内存管理语言通常使用引用而不是对象。当您定义一个类及其成员时，您正在定义对象行为，但是当您创建一个变量时，您正在使用对这些对象的引用。

Now, the operator = is applied to references, not objects. When you assign a reference to another you are actually making the receiving reference point to the same object that the other reference is.

现在，运算符 = 应用于引用，而不是对象。当您将引用分配给另一个引用时，您实际上是在使接收引用指向另一个引用所在的同一对象。

Type var1 = new Type();
Type var2 = new Type();

var2 = var1;

In the code above, two objects are created on the heap, one referred by var1 and the other by var2. Now the last statement makes the var2 reference point to the same object that var1 is referring. After that line, the garbage collector can free the second object and there is only one object in memory. In the whole process, no operation is applied to the objects themselves.

在上面的代码中，在堆上创建了两个对象，一个由 var1 引用，另一个由 var2 引用。现在最后一条语句使 var2 引用指向 var1 所引用的同一对象。在那一行之后，垃圾收集器可以释放第二个对象，并且内存中只有一个对象。在整个过程中，没有对对象本身进行任何操作。

Going back to why = cannot be overloaded, the system implementation is the only sensible thing you can do with references. You can overload operations that are applied to the objects, but not to references.

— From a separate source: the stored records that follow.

/-- Settles O11: the recipe commands move where a replica serves them, and RESOLVE always does. -/
theorem recipeCommandsComplete : Obligations.RecipeCommandsComplete := by
  unfold Obligations.RecipeCommandsComplete
  refine ⟨fun s h i j e ps g hgoes hreps => ?transform, fun s h i j e ps g hgoes hreps => ?reduce,
    fun s h i j e ps g u hgoes hmove => ?accumulate, fun s h i j e ps g hgoes => ?resolve⟩
  case transform =>
    obtain ⟨u, hmove⟩ := moveRecipe_of_segReplicas hreps i (fun e => [e.src.toNat])
    exact ⟨_, u, rfl, hmove, runSeg_mem_of_segGoes hgoes hmove⟩
  case reduce =>
    obtain ⟨u, hmove⟩ := moveRecipe_of_segReplicas hreps i (fun e => e.opsRead.map (·.toNat))
    exact ⟨_, u, rfl, hmove, runSeg_mem_of_segGoes hgoes hmove⟩
  case accumulate => exact ⟨_, rfl, runSeg_mem_of_segGoes hgoes hmove⟩
  case resolve =>
    obtain ⟨u, hmove⟩ := moveResolve_ok h i j e (segState g h i j)
    exact ⟨_, u, rfl, hmove, runSeg_mem_of_segGoes hgoes hmove⟩

/-! ### ATOMIC, FENCE_SIGNAL, FENCE_WAIT (R38, R39, R102) -/

/-- A fence that is not another node's is raised to the maximum at once (R38). -/
theorem raiseFence_of_here {s : State} {h : Nat} {va : W64} {pa : Nat}
    (hfound : lookup s (s.hoop h).vat va.toNat .atomic = .ok pa) (hhere : ∀ n, homeOf pa ≠ .peer n) (o : Owner) (i : W32)
    (val : W64) :
    raiseFence o h i va val s = if readNat s pa 8 < val.toNat then storeAt pa (natLe 8 val.toNat) s else s := by
  cases hhome : homeOf pa with
  | peer n => exact absurd hhome (hhere n)
  | _ => simp only [raiseFence, hfound, hhome]

theorem exec_fenceWait_of_unarmed {s : State} {h : Nat} {i : W32} {e : Entry} (hlive : segLive s h i 0 = some (e, .todo))
    (hop : e.opcode = 0x0B) (harmed : waitArmed s h i = false) : exec (.fenceWait h i) s = .next (armWait h i e s) := by
  show execFenceWait h i s = _
  simp [execFenceWait, hlive, hop, harmed]

/-- Settles O12: ATOMIC always moves, FENCE_SIGNAL moves by raising its fence, and FENCE_WAIT arms its wait. -/
theorem atomicsAndFencesComplete : Obligations.AtomicsAndFencesComplete := by
  unfold Obligations.AtomicsAndFencesComplete
  refine ⟨fun s h i j e ps g hgoes => ?atomic, fun s h i e ps g pa hgoes => ?signal,
    fun s h i e hlive hop harmed => exec_fenceWait_of_unarmed hlive hop harmed⟩
  case atomic => exact ⟨_, _, rfl, rfl, runSeg_mem_of_segGoes (move := moveAtomic h i j) hgoes rfl⟩
  case signal =>
    intro u hfound hhere
    refine ⟨_, rfl, (runSeg_mem_of_segGoes (move := moveSignal h i) hgoes rfl).trans ?_⟩
    rw [raiseFence_of_here hfound hhere]
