-- ==== Sys2Proof/Syntax.lean ====
section
/-! DEFINITION. The syntax of the machine: operands, word layouts (R27, R28, R36, R41, R48, R131, R205, R247) and the one
inductive `Instr`, with one constructor for each row of spec/opcode_table.json: the words a program can hold and the
events that the device, the host and the driver bring about. -/

namespace Sys2Proof

/-- The special registers of R31, in the order of their codes 0x50..0x5F. -/
inductive SReg
  | lane | group | team | tpos | cluster | core | owner | depth
  | pc | repix | frec | spillbase | spilltop | world | stage | clock
deriving DecidableEq, Repr

/-- An operand of an F-form word (R30). -/
inductive Opd
  | w (i : Fin 32)
  | s (i : Fin 32)
  | q (i : Fin 8)
  | sr (r : SReg)
  | m (i : Fin 16)
  | zero
deriving DecidableEq, Repr

/-- The type codes 0x0..0xC of R33. -/
inductive Ty
  | s32 | n32 | s64 | n64 | b32 | b64 | s16x2 | s8x4 | f32 | h2 | bh2 | n16x2 | n8x4
deriving DecidableEq, Repr

/-- A guard: predicate q, inverted when `pn` (R27). -/
structure Guard where
  pn : Bool
  pq : Fin 8
deriving DecidableEq, Repr

/-- The three last-use bits (R27, R35). -/
structure LastUse where
  a : Bool
  b : Bool
  c : Bool
deriving DecidableEq, Repr

/-- A register F-form word (R27). -/
structure FWord where
  guard : Guard
  d : Opd
  a : Opd
  b : Opd
  c : Opd
  lu : LastUse
  ty : Ty
  sc : BitVec 3
  sub : BitVec 5
  mod : BitVec 4
deriving DecidableEq, Repr

/-- An immediate form (R28), with the extension of an IMMX prefix where there is one (R51). -/
structure IWord where
  guard : Guard
  d : Opd
  a : Opd
  lua : Bool
  ty : Ty
  sub : BitVec 5
  imm : BitVec 18
  ext : Option (BitVec 46)
deriving DecidableEq, Repr

/-- An offset form of R131: BRA, BRA.U, CALL and TRAP. -/
structure OffWord where
  guard : Guard
  sub : BitVec 5
  off : BitVec 18
deriving DecidableEq, Repr

/-- A memory form (R205): `r` is the destination of a load or the data of a store. -/
structure MWord where
  guard : Guard
  r : Opd
  base : Opd
  index : Opd
  disp : BitVec 7
  lu : LastUse
  ty : Ty
  sc : BitVec 3
  sub : BitVec 5
  mod : BitVec 4
deriving DecidableEq, Repr

/-- A matrix operand (R247). -/
inductive MOpd
  | acc (i : Fin 16)
  | z (i : Fin 2)
  | m (i : Fin 16)
  | none
deriving DecidableEq, Repr

/-- A matrix-stream word (R247). -/
structure ZWord where
  d : MOpd
  a : MOpd
  u1 : Fin 32
  u2 : Fin 32
  rf : Bool
  n : BitVec 6
  rm : BitVec 3
  sub : BitVec 4
  mod : BitVec 4
deriving DecidableEq, Repr

/-- PERMB, PERMLD and PERMST stand in a pipe's program (R152, R153) or in a matrix stream (R264). -/
inductive PermWord
  | pipe (f : FWord)
  | stream (z : ZWord)
deriving DecidableEq, Repr

/-- A flag assignment of a clause header. -/
abbrev FlagSet := Option (Fin 16)

/-- A clause header (R41). -/
structure HWord where
  wait : BitVec 12
  seta : FlagSet
  setb : FlagSet
  len : BitVec 5
deriving DecidableEq, Repr

/-- A REP prefix (R48). -/
structure RepPrefix where
  count : BitVec 8
  sd : BitVec 2
  sa : BitVec 2
  sb : BitVec 2
  sc : BitVec 2
deriving DecidableEq, Repr, Inhabited

/-- The pairable operations (R37). -/
inductive HalfOp
  | nop | iadd | isub | irsb | iaddi | imin | imax | iabs
  | and | andi | or | ori | xor | xori | not | brev
  | shl | shli | shr | shri | popc | clz | imul
  | mov | movi | sel | imuli | iadds | isubs | irsbi | movu
  | fadd | fsub | fmul | ffma | fmin | fmax | fabs | fneg
  | hadd | hsub | hmul | hfma | hmin | hmax | habs | hneg
deriving DecidableEq, Repr

/-- A half of a P-form word (R36). Bit 5 of `d` and `a` tells a uniform register from a window register. -/
structure Half where
  op : HalfOp
  pq : Fin 8
  d : BitVec 6
  a : BitVec 6
  lu : Bool
  pty : Ty
  m6 : BitVec 6
deriving DecidableEq, Repr

/-- Where the distributor puts one team: a core, a team slot and one group slot for each group (R17, R302). -/
structure Seat where
  core : Nat
  tslot : Nat
  gslots : List Nat
deriving DecidableEq, Repr

/-- A debug comparator (R359). -/
structure Comparator where
  addr : Nat
  mask : Nat
  reads : Bool
  writes : Bool
deriving DecidableEq, Repr

/-- The parameters the driver sets through a service core (R129, R174, R201, R304, R312, R328, R360, R364, R370, R404). -/
inductive Param
  | lapq | quant | walkbudget | parkth | wt | poolmax | otc | shq | wdlim | ercap | hrt | fabid | poolbase | poollen
deriving DecidableEq, Repr

/-- The device counters of R334 that the driver can clear (R348). -/
inductive DeviceCounter
  | noclaim | nowin | dcorr | dpoison | wsat (slice index : Nat)
deriving DecidableEq, Repr
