/-- The sequencers of teams that are swapped out or sealed fetch again at their restoration (R183, R245). -/
def State.fetchSaved (s : State) (uids : List Nat) : State :=
  { s with ctxs := s.ctxs.map (fun e => (e.1, { e.2 with teams := e.2.teams.map (fun t =>
      if uids.contains t.team.uid then
        { t with team := { t.team with matrix := t.team.matrix.map (fun m => { m with missing := false }) } }
      else t) })) }

/-- The record that a group holds as claimed under a number (R180). -/
def Core.heldRec (c : Core) (uid rid : Nat) : Option Nat :=
  (c.recs.find? (fun e => e.2.claimed == some uid && e.2.name == rid)).map (·.1)

/-- A record released: its waiters retry or exit, a waiting sequencer fetches again or ends its stream, and the record frees
for the threads that wait for one (R170, R180, R245). -/
def State.releaseRecord (s : State) (core rid : Nat) (retry : Bool) : State :=
  match Tab.find (s.core core).recs rid with
  | none => s
  | some r =>
    let s1 := s.updCore core (fun c => { c with recs := Tab.del c.recs rid })
    let s2 := if retry then (r.waiters.foldl (fun acc w => acc.retryWaiter r.cls w) (s1.fetchSaved r.seqTeams)).invalidateL1 core r.owner
      else (r.waiters.foldl State.exitWaiter s1).endSavedStreams r.seqTeams
    let s3 := (r.seqTeams.filterMap s2.findTeam).foldl (fun acc key =>
      if retry then acc.updMatrix key (fun m => { m with missing := false }) else acc.endStream key (some .xmiss)) s2
    s3.serveRecWaits core

/-- The entries that a handler thread installed before a TRET stay until the threads it releases have retried (R164). -/
def State.holdFor (s : State) (k rid : Nat) : State :=
  let me : Waiter := { uid := (s.group (k / 32)).uid, lane := k % 32 }
  s.updCore (k / 32 / 512) (fun c =>
    let ws := ((Tab.find c.recs rid).map MissRec.waiters).getD []
    { c with tlb := c.tlb.map (fun e => match e.hold with
        | some h => if h.installer = me then { e with hold := some { h with released := some (h.released.getD [] ++ ws) } } else e
        | none => e) })

/-- Threads of a group that have issued: they have looked up the entries that were held for them (R164). -/
def State.lookedUp (s : State) (g : Nat) (lanes : List Nat) : State :=
  let uid := (s.group g).uid
  s.updCore (g / 512) (fun c => { c with tlb := c.tlb.map (fun e => match e.hold with
      | some h => { e with hold := some { h with released := h.released.map (fun ws =>
          ws.filter (fun w => !(w.uid == uid && lanes.contains w.lane))) } }
      | none => e) })

/-- A TRET word (R180): a release at device scope; a record that the group does not hold is left unchanged. -/
def State.tret (s : State) (f : FWord) (retry : Bool) : State :=
  let e := s.enter f.guard {} (fUses f false false false false) .handlerOnly
  let bad := e.lanes.filter (fun k => 64 ≤ s.rdNat k f.a)
  let s1 := bad.foldl (fun acc k => acc.raisePc k .illopd) e.state
  let d := s1.drainAll (e.lanes.filter (fun k => s.rdNat k f.a < 64)) 5
  d.2.foldl (fun acc k =>
    let core := k / 32 / 512
    ((match (acc.core core).heldRec (acc.group (k / 32)).uid (acc.rdNat k f.a) with
      | some rid => (acc.holdFor k rid).releaseRecord core rid retry
      | none => acc).freeLu k f 1 1 1).advance {} [k]) d.1

/-- TRET.retry (R180). -/
def execTretRetry (f : FWord) (s : State) : Answer := .next (s.tret f true)

/-- TRET.exit (R180). -/
def execTretExit (f : FWord) (s : State) : Answer := .next (s.tret f false)

/-! ### The pool (R169, R181) -/

/-- Bytes of an owner's reserve as an atomic at device scope reads them. -/
def State.poolRead (s : State) (o off n : Nat) : Nat :=
  match (s.owner o).mapReserve off n with
  | some l => leNat ((s.homeRead l.world l.dpa n).clean l.dpa)
  | none => 0
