/-- Whether a stage has a team to create and may create it (R302). -/
def State.eligible (s : State) (l i : Nat) : Bool :=
  let x := s.stageOf l i
  let ln := (s.launch? l).getD {}
  let live := (s.stageTeams l i).length
  let created := Tab.getD ln.created 0 i
  let n := x.w * x.h
  (if x.resident then created < x.maxt else n ≤ (s.stageQ l i).len) && live + n ≤ x.maxt &&
    (s.lastStage l i || (s.stageQ l (i + 1)).len < (s.stageOf l (i + 1)).hm)

/-- What a team of a stage needs (R302). -/
def Stage.needs (x : Stage) (owner : Nat) : Needs := { owner, groups := x.grp, pieces := x.scr, bars := x.bars, stream := x.stream }

/-- Whether some rectangle of cores can hold a cluster of a stage (R302). -/
def State.fitsSomewhere (s : State) (x : Stage) (owner : Nat) : Bool :=
  (List.range 96).any (fun c => c % 6 + x.w ≤ 6 && c % 24 / 6 + x.h ≤ 4 &&
    (List.range (x.w * x.h)).all (fun p => s.coreHolds ((x.needs owner).at_ p) (c + p / x.w * 6 + p % x.w)))

/-- The rank of a stage in the order of placement (R302), lower first: class 2 or 3, the higher stage, the earlier launch. The input of a
counted launch has no high mark (R298). -/
def State.placeRank (s : State) (l i : Nat) : Nat :=
  let q := s.stageQ l i
  (if q.counted.isNone && (s.stageOf l i).hm ≤ q.len then 0 else 2 ^ 80) + (7 - i) * 2 ^ 72 + l

/-- Whether another eligible stage of the owner comes before this one and can be placed: one that fits nowhere holds up no other
(R302, log 65, DEDUCED). -/
def State.outranked (s : State) (l i : Nat) : Bool :=
  let owner := ((s.launch? l).getD {}).owner
  s.launches.any (fun e => e.2.owner == owner && (List.range e.2.stages.length).any (fun j =>
    s.placeRank e.1 j < s.placeRank l i && s.eligible e.1 j && s.fitsSomewhere (s.stageOf e.1 j) owner))

/-- The items that a cluster of n teams takes, or none for a resident stage (R301). -/
def State.takeSeeds (s : State) (l i : Nat) : Nat → State × List (Nat × List Byte)
  | 0 => (s, [])
  | n + 1 =>
    let r := s.takeSeeds l i n
    match (r.1.stageQ l i).take with
    | some (j, item, q) => (r.1.afterTake l i q, r.2 ++ [(j, item)])
    | none => r

/-- A group of a new team, with its threads (R301); their first issue acquires (R233), and of the teams that a launch
record itself creates, `host`, at system scope (R242). -/
def State.newGroup (s : State) (key core gslot gidx inst : Nat) (x : Stage) (ln : Launch) (host : Bool) : State :=
  let g := gkey core gslot
  let s1 := { s with nextUid := s.nextUid + 1 }.setGroup g
    { uid := s.nextUid, owner := ln.owner, team := some key, gidx, allot := x.regs
      uni := (ln.pre.mapIdx (fun j w => (j, w))).filter (fun e => e.2 ≠ 0)
      opc := if gidx = 0 ∧ x.stream then [{ cls := 3, q := 0, w := 0 }] else [] }
  let base (lane : Nat) : DWord := x.spill + BitVec.ofNat 64 ((inst * x.grp * 32 + gidx * 32 + lane) * 4 * x.regs)
  (List.range 32).foldl (fun acc lane =>
    let t : Thread := { pc := x.pc, spillbase := base lane, spilltop := base lane + BitVec.ofNat 64 (4 * x.regs) }
    (acc.setThread (tkey g lane) (if host then s.withSystem t else t)).takeKnown (tkey g lane)) s1
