/-! ### Copy engines -/

/-- R280 to R289: an iteration of the command that an engine serves makes the access of its kind at its place of the loop nest,
adds what its kind counts, and moves the iteration vector on or marks the payload done; a check that fails stops the queue with
its cause, and lines that the host may hold are first taken back (R235, R242). Payload writes stay pending until they are performed, in
no fixed order (R238); what a switch would have to hold waits (R348). Copy and gather move bytes, quantise writes the codes of the quotients,
reduce-add sends tagged deliveries, scrub writes the poison bits of whole lines, migrate moves a unit of 4 KiB and counts its poisoned words,
and decode writes its two regions and its word. These are the model's choices: the order of the checks, and the address of a refused migrate's
ALLOT and of a misaligned unit's ALIGN (log 36, DEDUCED); the address of an ILLOP stop, a free value (log 23, DESIGN CHOICE); how decode
reads its stream (log 30, DEDUCED); and the cause of a scrub outside HBM4E (log 88, DESIGN CHOICE). -/
def Obligations.PacketIterationsActAsTheirKindSays : Prop := ∀ (s : State) (q : Nat) (S D T : List (EngLoc × Nat)),
  let x := s.queue q
  let p := pktOf x.slot
  let iv := x.iv
  let lo := (p.part iv).1
  let n := (p.part iv).2
  let here := p.srcOff (iv.getD 1 0) iv
  let next := s.nextIv p iv
  let goes := fun (i : Instr) (kind : Nat) (u : State) (count : Nat) (word : Option Word) (bits : List Bool) =>
    p.kind = kind → exec (.copyIteration q) s = exec i s ∧ (s.switchBars u q = true → exec i s = .next s) ∧
      (s.switchBars u q = false → exec i s = .next ({ u.draw with nextId := u.nextId + 1 }.updQueue q (fun y =>
        { y with iv := next.getD y.iv, done := next.isNone, count := y.count + count, served := u.nextId + 1
                 decodeWord := if word.isSome then word else y.decodeWord, bits, before := some (x.iv, x.count, x.bits) })))
  let stops := fun (i : Instr) (kind cause addr : Nat) => p.kind = kind → exec i s = .next (s.draw.stopQueue q cause addr)
  x.st = .running → x.done = false → x.ahead = [] → s.servesNext q = true → Tab.getD s.engineReset false (engineOf q) = false →
  (s.queueOwner q).any s.isHalting = false →
  (next = if p.kind = 5 ∧ extLen (s.migration p).2.2.1 ≤ 4096 * (unitOf iv + 1) then none else bumpIv (s.ivLimits p) iv) ∧
  (p.kind = 6 → next = none) ∧
  (s.pktIllop q p = true → exec (.copyIteration q) s = .next (s.draw.stopQueue q 1 (Config.stopAddress s.draws % 2 ^ 48))) ∧
  (s.pktIllop q p = false → (iv.all (· == 0) = true → ∃ ls, s.stampPlace q p false = .ok ls) →
    -- Copy
    (∀ c a, s.srcWord q p.source (here + lo) n = .error (.stop c a) → stops (.packetCopy q) 0 c a) ∧
    (∀ lines, s.srcWord q p.source (here + lo) n = .error (.snoop lines) → p.kind = 0 →
      exec (.packetCopy q) s = .next (lines.foldl State.snoop s)) ∧
    (s.srcWord q p.source (here + lo) n = .ok S → s.engWord q p.dest (p.dstOff iv + lo) n = .ok D →
      let got := s.engRead q S
      goes (.packetCopy q) 0 (got.2.2.engPost q D got.1) got.2.1 none []) ∧
    -- Gather
    (let off := p.qp % 2 ^ 26
     (off % 4 ≠ 0 → stops (.packetGather q) 1 5 (off + 4 * iv.getD 1 0)) ∧
     (off % 4 = 0 → s.srcWord q (2 ^ 62 + off) (4 * iv.getD 1 0 : Nat) 4 = .ok T →
       let l := s.engRead q T
       l.2.2.srcWord q p.source (p.srcOff (leNat l.1) iv + lo) n = .ok S → l.2.2.engWord q p.dest (p.dstOff iv + lo) n = .ok D →
       let got := l.2.2.engRead q S
       goes (.packetGather q) 1 (got.2.2.engPost q D got.1) (l.2.1 + got.2.1) none [])) ∧
    -- Quantise
    (let fmt := p.qp / 16 % 16
     let size := if p.qp / 8 % 2 = 1 then 2 else 4
     let bits := fieldBits (deqElement fmt)
     let block := quantBlock fmt
     let e0 := lo / size
     let m := n / size
     let sides : Nat × Nat := if block = 0 then (4 * p.row iv, 4)
       else (p.row iv * (p.rowLen / size / block) + e0 / block, (m + block - 1) / block)
     (p.rowLen % size ≠ 0 ∨ p.rowLen / size % quantUnit fmt ≠ 0 →
       stops (.packetQuantise q) 2 5 ((((wordOffset p.source : Nat) + here) % 2 ^ 48).toNat)) ∧
     (p.rowLen % size = 0 → p.rowLen / size % quantUnit fmt = 0 → s.srcWord q p.source (here + lo) n = .ok S →
       s.srcWord q p.source (64 * asInt true 24 (p.qp / 256) + sides.1) sides.2 = .ok T →
       s.engWord q p.dest (p.dstOff iv + (e0 * bits / 8 : Nat)) ((m * bits + 7) / 8) = .ok D →
       let a := s.engRead q S
       let b := a.2.2.engRead q T
       let elem := fun j => (if size = 2 then Fmt.bf16 else Fmt.fp32).decode (leNat ((a.1.drop (size * j)).take size))
       let scale := fun j => quantScale fmt (if block = 0 then b.1 else (b.1.drop (j / block)).take 1)
       let out := (List.range m).map (fun j => quantElem fmt (elem j) (scale j))
       goes (.packetQuantise q) 2 (b.2.2.engPost q D (leBytes ((m * bits + 7) / 8)
         (out.foldr (fun e acc => e.1 + 2 ^ bits * acc) 0))) (a.2.1 + b.2.1 + out.countP (·.2)) none [])) ∧
    -- Reduce-add
    (∀ dpa world, s.srcWord q p.source (here + lo) n = .ok S → s.engWord q p.dest (p.dstOff iv + lo) n = .ok [(.g dpa world, n)] →
      let got := s.engRead q S
      let d : Delivery := { q, seq := p.value % 2 ^ 32, iter := p.linear iv, dpa, world, bf16 := p.qp % 2 == 1, data := got.1.take n }
      goes (.packetReduceAdd q) 3 { got.2.2 with deliveries := got.2.2.deliveries ++ deliverParts d } got.2.1 none []) ∧
    -- Scrub
    (let a : Int := (p.source % 2 ^ 44 : Nat) + here
     (a % 128 ≠ 0 ∨ p.rowLen % 128 ≠ 0 → stops (.packetScrub q) 4 5 ((a % 2 ^ 48).toNat)) ∧
     ∀ dpa world, a % 128 = 0 → p.rowLen % 128 = 0 → s.engWord q p.source (here + lo) n = .ok [(.g dpa world, n)] →
       (2 ^ 39 ≤ dpa → stops (.packetScrub q) 4 2 (((a + lo) % 2 ^ 48).toNat)) ∧
       (dpa < 2 ^ 39 →
         let bad := (List.range (n / 128)).map (fun i => (s.homeRead world (dpa + 128 * i) 128).poison.length)
         let bits := x.bits ++ bad.map (· != 0)
         let whole := if next.isNone then (bits.length + 7) / 8 else bits.length / 8
         s.engWord q p.dest (((p.row iv * (p.rowLen / 128) + 32 * iv.getD 0 0 - x.bits.length) / 8 : Nat) : Int) whole = .ok D →
           let read := s.engTouch q world dpa n
           goes (.packetScrub q) 4 (if whole = 0 then read else read.engPost q D (bitBytes whole bits)) (bad.foldl (· + ·) 0) none
             (bits.drop (8 * whole)))) ∧
    -- Migrate
    (let o := p.qp % 64
     let i := p.qp / 256 % 64
     let e := Tab.getD (s.owner o).allot 0 i
     let moved := extMoved e (p.qp / 2 ^ 16 % 4) (p.dest % 2 ^ 46)
     let bad := extV e = false ∨ p.dest % 2 ^ 16 ≠ 0 ∨ s.allotOk o (Tab.put (s.owner o).allot i moved) = false ∨ extOverlap e moved = true
     (bad → unitOf iv = 0 → stops (.packetMigrate q) 5 2 (p.dest % 2 ^ 48)) ∧
     (¬bad ∨ unitOf iv ≠ 0 → 4096 * unitOf iv < extLen e →
       let u := extDpa e / 4096 + unitOf iv
       goes (.packetMigrate q) 5 (s.moveUnit o (extWorld e) u (extDpa moved / 4096 + unitOf iv)) (if s.farDown (4096 * u) then 0
         else (List.range 512).countP (fun i => Tab.getD s.poison false (512 * u + i))) none [])) ∧
    -- Decode
    (let M := p.qp / 2 ^ 16
     s.srcWord q p.source 0 p.rowLen = .ok S → s.engWord q p.dest 0 (4 * M) = .ok D →
      let a := s.engRead q S
      let r := decodeStream a.1 M (2 ^ (p.qp / 2 % 4)) (if p.qp % 2 = 1 then 16 else 14) (BitVec.ofNat 8 (p.qp / 256))
      let word : Word := BitVec.ofNat 32 (r.1 * 2 ^ 28 + min a.2.1 0xFFF * 2 ^ 16 + r.2.1)
      let base := wordOffset p.dest
      (r.1 ≠ 0 → goes (.packetDecode q) 6 a.2.2 0 (some word) []) ∧
      (r.1 = 0 →
        s.engWord q p.dest (((base + 4 * M + 63) / 64 * 64 - base : Nat) : Int) r.2.2.2.length = .ok T →
        goes (.packetDecode q) 6 ((a.2.2.engPost q D r.2.2.1).engPost q T r.2.2.2) 0 (some word) [])))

回到为什么 = 不能重载，系统实现是您可以对引用做的唯一明智的事情。您可以重载应用于对象的操作，但不能重载应用于引用的操作。

I don't think there's any really particular single reason to point to. Generally, I think the idea goes like this:

我认为没有任何真正特别的单一理由可以指出。一般来说，我认为这个想法是这样的：

• If your object is a big, complicated object, doing something that isn't assignment with the =operator is probably misleading.

• If your object is a small object, you may as well make it immutable and return new copies when performing operations on it, so that the assignment operator works the way you expect out of the box (as System.Stringdoes.)

• 如果您的对象是一个大而复杂的对象，那么做一些不是用=运算符赋值的事情可能会产生误导。

• 如果您的对象是一个小对象，您也可以使其不可变并在对其执行操作时返回新副本，以便赋值运算符以您期望的开箱即用方式工作（就像System.String那样）。

If you overloaded '=' you would never be able to change an object reference after it's been created. ... think about it - any call to theObjectWithOverloadedOperator=something inside the overloaded operator would result in another call to the overloaded operator... so what would the overloaded operator really be doing ? Maybe setting some other properties - or setting the value to a new object (immutability) ? Generally not what '=' implies..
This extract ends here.